Comprehensive Description

Description

This perennial wildflower is 3-9' tall, forming a central stem that is unbranched, except along the upper one-third of its length, where there may be a few ascending lateral stems. These stems are predominately reddish purple and terete; they are covered with spreading white hairs. Abundant spreading leaves occur along these stems; they are usually opposite below and alternate above. Individual leaves are 3-7" long and ½-1½" across; they are lanceolate-elliptic in shape and usually crenate-serrate along their margins. The upper leaf surface is medium green and rough-textured from minute stiff hairs, while the lower surface is pale green with spreading white hairs along the major veins and minute stiff hairs inbetween.

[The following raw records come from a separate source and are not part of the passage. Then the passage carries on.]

-- ==== Sys2Proof/Laws/WellFormed.lean ====
section
/-! SUPPORT. What a well-formed configuration gives, constraint by constraint. -/

namespace Sys2Proof.Cfg

open Sys2Proof.Machine

/-- All the checks at once. -/
theorem wf_iff (c : Cfg) : c.wf = true ↔
    c.wfFreqDistinct = true ∧ c.wfDynDistinct = true ∧ c.wfDynNotFreq = true ∧ c.wfSqNotFreq = true ∧
    c.wfNDyn = true ∧ c.wfSqFields = true ∧ c.wfGain = true ∧ c.wfSql = true ∧ c.wfSqlEnc = true ∧
    c.wfDisjoint = true ∧ c.wfTableRange = true ∧ c.wfTableSorted = true ∧ c.wfSqlReset = true ∧ c.wfErr = true ∧
    c.wfGainNotOwned = true ∧ c.wfSqlNotOwned = true := by
  simp only [wf, Bool.and_eq_true, and_assoc]

variable {c : Cfg} (h : c.wf = true)
include h

theorem wf_dynDistinct : (c.dynRegs.map DynReg.addr).Nodup := by
  simpa [wfDynDistinct] using ((wf_iff c).1 h).2.1

theorem wf_dynNotFreq : ∀ d ∈ c.dynRegs, d.addr ∉ c.freqAddrs := by
  simpa [wfDynNotFreq] using ((wf_iff c).1 h).2.2.1

theorem wf_gain : c.gainK < c.nDyn ∧ c.gainLsb ≤ 13 := by
  simpa [wfGain] using ((wf_iff c).1 h).2.2.2.2.2.2.1

theorem wf_sql : c.sqlK < c.nDyn ∧ c.sqlLsb + c.sqlWidth ≤ 16 := by
  simpa [wfSql] using ((wf_iff c).1 h).2.2.2.2.2.2.2.1

theorem wf_sqlEnc (i : Nat) (hi : i < 10) : c.sqlEnc[i].toNat < 2 ^ c.sqlWidth := by
  have := ((wf_iff c).1 h).2.2.2.2.2.2.2.2.1
  simp only [wfSqlEnc, List.all_eq_true, decide_eq_true_eq] at this
  exact this _ (by simp)

theorem wf_disjoint (e : c.gainK = c.sqlK) :
    c.sqlWidth = 0 ∨ c.gainLsb + 3 ≤ c.sqlLsb ∨ c.sqlLsb + c.sqlWidth ≤ c.gainLsb := by
  have := ((wf_iff c).1 h).2.2.2.2.2.2.2.2.2.1
  simp [wfDisjoint, fieldsDisjoint, e] at this
  omega

theorem wf_tableSorted : c.sqlTable.toList.Pairwise fun a b => a.toNat ≤ b.toNat := by
  simpa [wfTableSorted] using ((wf_iff c).1 h).2.2.2.2.2.2.2.2.2.2.2.1

theorem wf_sqlReset : c.sqlReset.toNat ≤ 9 := by
  simpa [wfSqlReset] using ((wf_iff c).1 h).2.2.2.2.2.2.2.2.2.2.2.2.1

/-- A bit of the gain field is none that DYN_WRITE owns (R86). -/
theorem wf_gainNotOwned (j : Nat) (h1 : c.gainLsb ≤ j) (h2 : j < c.gainLsb + 3) :
    (c.dynOwned c.gainK).getLsbD j = false := by
  have := ((wf_iff c).1 h).2.2.2.2.2.2.2.2.2.2.2.2.2.2.1
  exact and_fieldMask_zero (by simpa [wfGainNotOwned] using this) j h1 h2

/-- A bit of the squelch field is none that DYN_WRITE owns (R86). -/
theorem wf_sqlNotOwned (j : Nat) (h1 : c.sqlLsb ≤ j) (h2 : j < c.sqlLsb + c.sqlWidth) :
    (c.dynOwned c.sqlK).getLsbD j = false := by
  have := ((wf_iff c).1 h).2.2.2.2.2.2.2.2.2.2.2.2.2.2.2
  exact and_fieldMask_zero (by simpa [wfSqlNotOwned] using this) j h1 h2

omit h

/-- A conforming DYN_WRITE masks only bits that DYN_WRITE owns. -/
theorem owned_of_conforms {c : Cfg} {k : BitVec 8} {mask : RegValue} (hc : dynWriteConforms c k mask = true) (j : Nat)
    (hj : mask.getLsbD j = true) : (c.dynOwned k.toNat).getLsbD j = true := by
  have hz : mask &&& ~~~c.dynOwned k.toNat = 0 := by simpa [dynWriteConforms] using hc
  have := congrArg (fun x : RegValue => x.getLsbD j) hz
  simp only [BitVec.getLsbD_and, hj, BitVec.getLsbD_not, BitVec.lt_of_getLsbD hj] at this
  simpa using this

/-- The address of a dynamic register that exists is that register's. -/
theorem dynAddr_of_lt (c : Cfg) (k : Nat) (hk : k < c.nDyn) : ∃ d ∈ c.dynRegs, dynAddr c k = d.addr :=
  ⟨c.dynRegs[k]'hk, List.getElem_mem hk, by
    simp [dynAddr, show k < c.dynRegs.length from hk]; rfl⟩

end Sys2Proof.Cfg
end

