/-- R203: the events of TICK are those of its CHIP_RESET part, one read, and those of AGC. -/
theorem tick_events (s : State) : ∃ es v ok fs,
    (leaves .tick s).trace = s.trace ++ (es ++ .read s.cfg.regSq v ok :: fs) ∧
    (∃ u, TuningEvents u es (tickReset s)) ∧ (¬s.cfg.errThreshold ≤ s.errCount.toNat → es = []) ∧
    (fs = [] ∨ ∃ v ok, fs = [.write (dynAddr s.cfg s.cfg.gainK) v ok]) := by
  have hreset : ∃ u es, TuningEvents u es (tickReset s) ∧ u.trace = s.trace ∧
      (¬s.cfg.errThreshold ≤ s.errCount.toNat → es = []) := by
    by_cases herr : s.isError = true
    · obtain ⟨es, h⟩ := chipResetBody_events s
      refine ⟨clearErrors s, es, ?_, rfl, fun hn => absurd ((isError_iff s).1 herr) hn⟩
      rwa [tickReset, if_pos herr]
    · rw [(tickReset_of_not_isError herr).1]
      exact ⟨s, [], .nil s, rfl, fun _ => rfl⟩
  obtain ⟨u, es, hes, hu, hnone⟩ := hreset
  obtain ⟨fs, hfs, hagc⟩ := agcBody_events (detectBody (readSqBody (tickReset s)))
  have hcfg := (tickReset_inputsKept s).2
  refine ⟨es, (tickReset s).answer.value, (tickReset s).answer.ok, fs, ?_, ⟨u, hes⟩, hnone, ?_⟩
  · rw [tick_trace, hfs, detectBody_trace, readSqBody_trace, hes.trace, hu, hcfg]
    simp
  · simpa [hcfg] using hagc

/-- The other operations make at most one access, and drive no line. -/
theorem leaves_events_length_le_one (i : Instr) (s : State) (hi : ¬TunesOnly i) (htick : i ≠ .tick) :
    ∃ es, (leaves i s).trace = s.trace ++ es ∧ es.length ≤ 1 ∧ (i ≠ .readSq → ∀ e ∈ es, e.isRead = false) := by
  cases i with
  | enterTx | enterRx | setOffsetHz | setOffsetPpm | chipReset => simp [TunesOnly] at hi
  | tick => exact absurd rfl htick
  | readSq => exact ⟨_, readSqBody_trace s, le_rfl, by simp⟩
  | agc =>
    obtain ⟨es, hes, rfl | ⟨v, ok, rfl⟩⟩ := agcBody_events s
    · exact ⟨[], hes, by simp, by simp⟩
    · exact ⟨_, hes, le_rfl, by simp [BusEvent.isRead]⟩
  | setSql | setGain => exact ⟨_, writeDyn_trace _ _ _, le_rfl, by simp [BusEvent.isRead]⟩
  | dynWrite k m v =>
    by_cases hk : s.cfg.nDyn ≤ k.toNat
    · refine ⟨[], ?_, by simp, by simp⟩
      rw [leaves, afterDynWrite, if_pos hk, List.append_nil]
      rfl
    · rw [leaves, afterDynWrite, if_neg hk]
      exact ⟨_, writeDyn_trace _ _ _, le_rfl, by simp [BusEvent.isRead]⟩
  | _ => exact ⟨[], (List.append_nil _).symm, by simp, by simp⟩

/-- The operations of the signal path that write a register write that of their field, once (R173, R174). -/
theorem setSql_trace (l : BitVec 8) (s : State) : ∃ v ok,
    (leaves (.setSql l) s).trace = s.trace ++ [.write (dynAddr s.cfg s.cfg.sqlK) v ok] :=
  ⟨_, _, rfl⟩

theorem setGain_trace (l : BitVec 8) (s : State) : ∃ v ok,
    (leaves (.setGain l) s).trace = s.trace ++ [.write (dynAddr s.cfg s.cfg.gainK) v ok] :=
  ⟨_, _, rfl⟩

/-- R175. -/
theorem dynWrite_trace {k : BitVec 8} {s : State} (m x : RegValue) (hk : k.toNat < s.cfg.nDyn) : ∃ v ok,
    (leaves (.dynWrite k m x) s).trace = s.trace ++ [.write (dynAddr s.cfg k.toNat) v ok] := by
  rw [leaves, afterDynWrite, if_neg (by omega)]
  exact ⟨_, _, rfl⟩

/-- The operations that make no access. -/
theorem leaves_trace_of_silent {i : Instr} (s : State) (hi : (∃ f, i = .classify f) ∨ (∃ f r, i = .synth f r) ∨
    (∃ f x, i = .quantize f x) ∨ i = .detect ∨ i = .smeter ∨ i = .isError) :
    (leaves i s).trace = s.trace ++ [] := by
  rw [List.append_nil]
  obtain ⟨f, rfl⟩ | ⟨f, r, rfl⟩ | ⟨f, x, rfl⟩ | rfl | rfl | rfl := hi <;> rfl

/-- Every operation appends to the trace; only READ_SQ and TICK read. -/
theorem leaves_events (i : Instr) (s : State) : ∃ new, (leaves i s).trace = s.trace ++ new ∧
    (i ∉ [.readSq, .tick] → ∀ e ∈ new, e.isRead = false) := by
  by_cases htick : i = .tick
  · obtain ⟨es, v, ok, fs, htrace, -⟩ := tick_events s
    exact ⟨_, htick ▸ htrace, by simp [htick]⟩
  · by_cases htune : TunesOnly i
    · obtain ⟨u, es, hes, hu⟩ := tunesOnly_events s htune
      exact ⟨es, hu ▸ hes.trace, fun _ => hes.unread⟩
    · obtain ⟨es, htrace, -, hunread⟩ := leaves_events_length_le_one i s htune htick
      exact ⟨es, htrace, fun hi => hunread (by simp at hi; exact hi.1)⟩

/-- R203: of the events of TICK one is a read. -/
theorem tick_reads (s : State) : ∃ new v ok, (leaves .tick s).trace = s.trace ++ new ∧
    new.filter BusEvent.isRead = [.read s.cfg.regSq v ok] := by
  obtain ⟨es, v, ok, fs, htrace, ⟨u, hes⟩, -, hfs⟩ := tick_events s
  refine ⟨_, v, ok, htrace, ?_⟩
  have hbefore : es.filter BusEvent.isRead = [] := by simpa using hes.unread
  have hafter : fs.filter BusEvent.isRead = [] := by
    obtain rfl | ⟨v, ok, rfl⟩ := hfs <;> rfl
  rw [List.filter_append, List.filter_cons_of_pos rfl, hbefore, hafter, List.nil_append]

/-- R251, and R203 for the two accesses more of a TICK that resets. -/
theorem leaves_events_bound (i : Instr) (s : State) : ∃ new, (leaves i s).trace = s.trace ++ new ∧
    new.countP BusEvent.isAccess ≤
      accessBudget (leaves i s) + (if i = .tick ∧ s.cfg.errThreshold ≤ s.errCount.toNat then 2 else 0) ∧
    new.countP (fun e => !e.isAccess) ≤ 2 := by
  have hbudget (t : State) : 3 ≤ accessBudget t := by unfold accessBudget; omega
  by_cases htick : i = .tick
  · subst htick
    obtain ⟨es, v, ok, fs, htrace, ⟨u, hes⟩, hnone, hfs⟩ := tick_events s
    have htail : (BusEvent.read s.cfg.regSq v ok :: fs).countP BusEvent.isAccess ≤ 2 ∧
        (BusEvent.read s.cfg.regSq v ok :: fs).countP (fun e => !e.isAccess) = 0 := by
      obtain rfl | ⟨v, ok, rfl⟩ := hfs <;> exact ⟨List.countP_le_length.trans (by simp), rfl⟩
    have hsame : accessBudget (leaves .tick s) = accessBudget (tickReset s) := by
      rw [accessBudget, accessBudget, tick_isTx, (leaves_responded .tick s).2.2, (tickReset_inputsKept s).2]
    refine ⟨_, htrace, ?_, ?_⟩
    · rw [List.countP_append, hsame]
      by_cases herr : s.cfg.errThreshold ≤ s.errCount.toNat
      · have := hes.accesses
        simp only [herr, and_self, if_true]
        omega
      · have := hbudget (tickReset s)
        simp only [hnone herr, List.countP_nil]
        omega
    · rw [List.countP_append, htail.2]
      exact hes.others
  · by_cases htune : TunesOnly i
    · obtain ⟨u, es, hes, hu⟩ := tunesOnly_events s htune
      exact ⟨es, hu ▸ hes.trace, hes.accesses.trans (Nat.le_add_right _ _), hes.others⟩
    · obtain ⟨es, htrace, hlength, -⟩ := leaves_events_length_le_one i s htune htick
      have haccess := es.countP_le_length (p := BusEvent.isAccess)
      have hother := es.countP_le_length (p := fun e => !e.isAccess)
      have := hbudget (leaves i s)
      exact ⟨es, htrace, by omega, by omega⟩

end Sys2Proof.Machine

namespace Sys2Proof.Proofs

open Sys2Proof Sys2Proof.Machine

/-- Settles O15. -/
theorem errCountCountsFailures : Obligations.ErrCountCountsFailures := by
  intro i s t ht
  obtain rfl := leaves_of_exec i s t ht
  obtain ⟨new, htrace, herr⟩ := leaves_counts i s
  rw [herr, countFailures_toNat, Nat.min_comm]
  unfold countStart at htrace ⊢
  split_ifs at htrace ⊢ <;> exact ⟨new, htrace, rfl⟩

/-- Settles O16. The appended events are the same in every clause, as the two traces determine them. -/
theorem busAccessesOfEachOperation : Obligations.BusAccessesOfEachOperation := by
  intro i s t ht
  obtain rfl := leaves_of_exec i s t ht
  obtain ⟨new, hnew, hunread⟩ := leaves_events i s
  refine ⟨new, hnew, hunread, ?readSq, ?tick, ?setSql, ?setGain, ?dynWrite, ?agc, fun hi => ?silent⟩
  case readSq =>
    rintro rfl
    exact ⟨_, _, new_eq hnew (readSqBody_trace s)⟩
  case tick =>
    rintro rfl
    obtain ⟨es, v, ok, htrace, hfilter⟩ := tick_reads s
    exact ⟨v, ok, new_eq hnew htrace ▸ hfilter⟩
  case setSql =>
    rintro l rfl
    obtain ⟨v, ok, htrace⟩ := setSql_trace l s
    exact ⟨v, ok, new_eq hnew htrace⟩
  case setGain =>
    rintro l rfl
    obtain ⟨v, ok, htrace⟩ := setGain_trace l s
    exact ⟨v, ok, new_eq hnew htrace⟩
  case dynWrite =>
    rintro k m x rfl hk
    obtain ⟨v, ok, htrace⟩ := dynWrite_trace m x hk
    exact ⟨v, ok, new_eq hnew htrace⟩
  case agc =>
    rintro rfl
    obtain ⟨es, htrace, hes⟩ := agcBody_events s
    exact new_eq hnew htrace ▸ hes
  case silent => exact new_eq hnew (leaves_trace_of_silent s hi)

/-- Settles O21. -/
theorem boundedBusEvents : Obligations.BoundedBusEvents := by
  intro i s t ht
  obtain rfl := leaves_of_exec i s t ht
  have hbound := leaves_events_bound i s
  rwa [accessBudget, (leaves_responded i s).2.2] at hbound

end Sys2Proof.Proofs
end

section
/-! PROOFS. Two runs side by side. Nothing reads the trace (spec/10_state.md section 6); the transport's answers reach
only the error record and what READ_SQ samples (spec/20_memory.md section 5); SET_OFFSET_PPM run twice does the same
(spec/41_tuning.md section 3). -/

namespace Sys2Proof.Machine

open Sys2Proof

/-! ## The trace -/

/-- A procedure appends the same events to every trace, and does the same else. -/
def AppendsOnly (run : State → State) (s : State) : Prop :=
  ∃ new, ∀ tr, run { s with trace := tr } = { run s with trace := tr ++ new }

theorem AppendsOnly.trace {run : State → State} {s : State} (h : AppendsOnly run s) : ∃ new,
    (run s).trace = s.trace ++ new ∧ ∀ tr, run { s with trace := tr } = { run s with trace := tr ++ new } := by
  obtain ⟨new, hnew⟩ := h
  exact ⟨new, congrArg State.trace (hnew s.trace), hnew⟩

theorem AppendsOnly.comp {run run' : State → State} {s : State} (h : AppendsOnly run s)
    (h' : AppendsOnly run' (run s)) : AppendsOnly (run' ∘ run) s := by
  obtain ⟨new, hnew⟩ := h
  obtain ⟨new', hnew'⟩ := h'
  refine ⟨new ++ new', fun tr => ?_⟩
  rw [Function.comp_apply, hnew, ← List.append_assoc]
  exact hnew' _

theorem AppendsOnly.of_silent {run : State → State} {s : State}
    (h : ∀ tr, run { s with trace := tr } = { run s with trace := tr }) : AppendsOnly run s :=
  ⟨[], fun tr => by rw [List.append_nil, h]⟩

/-- R133: which sequence goes out does not depend on the trace. -/
theorem enter_appendsOnly (tx : Bool) (f : Hz) (s : State) : AppendsOnly (enter tx f) s := by
  have hplan (tr : List BusEvent) : plan { s with trace := tr } tx f = plan s tx f := rfl
  cases h : plan s tx f with
  | none =>
    refine .of_silent fun tr => ?_
    rw [enter, enter, hplan, h]
    rfl
  | some p =>
    refine ⟨[.line (lineLevel s.cfg tx), .settle] ++ writeEvents (enterWrites s tx p)
      (oksFrom (enterWrites s tx p).length s.answers s.draws), fun tr => ?_⟩
    rw [enter, enter, hplan, h, Option.elim_some, Option.elim_some, enterPlanned, enterPlanned, writeAll_eq,
      writeAll_eq]
    simp [enterWrites, dynReplay, recordTuned, List.append_assoc]

theorem retune_appendsOnly (s : State) : AppendsOnly retune s := by
  have hactive (tr : List BusEvent) : State.activeFreq { s with trace := tr } = s.activeFreq := rfl
  cases h : s.activeFreq with
  | none =>
    refine .of_silent fun tr => ?_
    rw [retune, retune, hactive, h]
    rfl
  | some f =>
    obtain ⟨new, hnew⟩ := enter_appendsOnly s.isTx f s
    refine ⟨new, fun tr => ?_⟩
    rw [retune, retune, hactive, h]
    exact hnew tr

theorem chipResetBody_appendsOnly (s : State) : AppendsOnly chipResetBody s := by
  cases h : s.rxFreq with
  | none =>
    refine .of_silent fun tr => ?_
    rw [(chipReset_of_none h).1, (chipReset_of_none (s := { s with trace := tr }) h).1]
    rfl
  | some f =>
    obtain ⟨new, hnew⟩ := enter_appendsOnly false f (clearErrors s)
    refine ⟨new, fun tr => ?_⟩
    rw [(chipReset_of_some h).1, (chipReset_of_some (s := { s with trace := tr }) h).1]
    exact hnew tr

theorem writeDyn_appendsOnly (k : Nat) (v : RegValue) (s : State) : AppendsOnly (writeDyn k v) s :=
  ⟨[.write (dynAddr s.cfg k) v s.answer.ok], fun _ => rfl⟩

theorem agcBody_appendsOnly (s : State) : AppendsOnly agcBody s := by
  by_cases h : agcGain s = s.gain
  · refine .of_silent fun tr => ?_
    have h' : agcGain { s with trace := tr } = State.gain { s with trace := tr } := h
    rw [agcBody, agcBody, if_pos h, if_pos h']
  · obtain ⟨new, hnew⟩ := writeDyn_appendsOnly s.cfg.gainK
      (setField (s.dynAt s.cfg.gainK) s.cfg.gainLsb 3 (agcGain s).toNat) s
    refine ⟨new, fun tr => ?_⟩
    have h' : ¬agcGain { s with trace := tr } = State.gain { s with trace := tr } := h
    rw [agcBody, agcBody, if_neg h, if_neg h']
    exact hnew tr

theorem part_appendsOnly (p : Part) (s : State) : AppendsOnly p.run s := by
  cases p with
  | enter tx f => exact enter_appendsOnly tx f s
  | retune => exact retune_appendsOnly s
  | reset => exact chipResetBody_appendsOnly s
  | readSq => exact ⟨[.read s.cfg.regSq s.answer.value s.answer.ok], fun _ => rfl⟩
  | agc => exact agcBody_appendsOnly s
  | writeDyn k v => exact writeDyn_appendsOnly k v s
  | setOffset | detect | smeter | setIndex => exact .of_silent fun _ => rfl

theorem runParts_appendsOnly (ps : List Part) (s : State) : AppendsOnly (runParts ps) s := by
  induction ps generalizing s with
  | nil => exact .of_silent fun _ => rfl
  | cons p ps ih => exact (part_appendsOnly p s).comp (ih _)

/-- Which parts an operation runs does not depend on the trace. -/
theorem program_trace (i : Instr) (s : State) (tr : List BusEvent) :
    program i { s with trace := tr } = program i s := by
  cases i <;> rfl

theorem tickBody_appendsOnly (s : State) : AppendsOnly tickBody s := by
  have hbody (s : State) : tickBody s = runParts (program .tick s) s := by
    rw [tickBody, tickReset, program]
    split <;> rfl
  obtain ⟨new, hnew⟩ := runParts_appendsOnly (program .tick s) s
  refine ⟨new, fun tr => ?_⟩
  rw [hbody, hbody, program_trace]
  exact hnew tr
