-- ==== Sys2Proof/Machine/Flags.lean ====
section
/-! DEFINITION. Sys2Proof/Machine/Flags.lean: `STATUS`, its codes, and the interrupt line (10_state R35, 60_exceptions
R321, R330). -/

namespace Sys2Proof.Machine

/-- The code of an error (R321). -/
def errBits : ErrCode → BitVec 4
  | .none => 0#4
  | .illegal => 1#4
  | .dataTooLong => 2#4
  | .invalidVersion => 3#4
  | .range => 4#4
  | .overlap => 5#4
  | .domain => 6#4
  | .unsupported => 7#4
  | .sequence => 8#4
  | .placeMismatch => 9#4

/-- The value of `CVSTATE` (R63). -/
def cvStateBits : CvState → BitVec 2
  | .none => 0#2
  | .empty => 1#2
  | .placed => 2#2
  | .masked => 3#2

/-- The value of `CVCLASS` (R45). -/
def cvClassBits : CvClass → BitVec 2
  | .normal => 0#2
  | .micro => 1#2
  | .rmqr => 2#2

/-- `STATUS.ERR` is 1 exactly when `ERRCODE ≠ 0` (R35). -/
def errFlag (s : State) : Bool := errBits s.errcode != 0#4

/-- `STATUS` as the host reads it (R32, R35). -/
def statusWord (s : State) : Word :=
  0#18 ++ cvStateBits s.cvstate ++ errBits s.errcode ++ 0#3 ++ BitVec.ofBool s.aerr ++ BitVec.ofBool s.haz
    ++ BitVec.ofBool (errFlag s) ++ BitVec.ofBool s.done ++ BitVec.ofBool s.busy

/-- A write to `STATUS`: only `DONE`, `HAZ` and `AERR`, and only where the written bit is 1 (R35). -/
def writeStatus (w : Word) (s : State) : State :=
  { s with done := s.done && !w.getLsbD 1, haz := s.haz && !w.getLsbD 3, aerr := s.aerr && !w.getLsbD 4 }

/-- The interrupt output `QREC_IRQ = STATUS.DONE & CTRL.IRQEN` (R330). -/
def irq (s : State) : Bool := s.done && s.irqen

end Sys2Proof.Machine
end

The minute stiff hairs of the leaves are sparsely to moderately abundant in their distribution. Individual leaves taper gradually into short petioles up to ½" long, and they taper gradually into acute tips. The upper stems terminate in one or more flowerheads about 2-3" across. Each flowerhead has 10-20 yellow ray florets that surround a dense circular cluster of yellow disk florets in the center. The petaloid extensions of the ray florets are oblong and slightly notched at their tips. The tiny disk florets are tubular in shape with 5 spreading to ascending lobes. The disk florets are perfect, while the ray florets are sterile. At the base of each flowerhead, there are floral bracts (phyllaries) that are loosely arranged in several series; they are ascending to widely spreading when the flowerhead is in bloom. Individual floral bracts are medium green, narrowly linear-lanceolate, and covered with stiff minute hairs; their margins are often ciliate. The peduncles (up to 6" long) of the flowerheads are similar to the stems, except they are usually light green. The blooming period occurs from mid-summer into the fall, lasting about 2 months. The disk florets are replaced by small achenes that are oblongoid and slightly flattened in shape; each achene has a truncate apex with a pair of membranous awns that soon become detached. The root system has fleshy fibrous roots and shallow rhizomes. Small colonies of plants often develop from the rhizomes.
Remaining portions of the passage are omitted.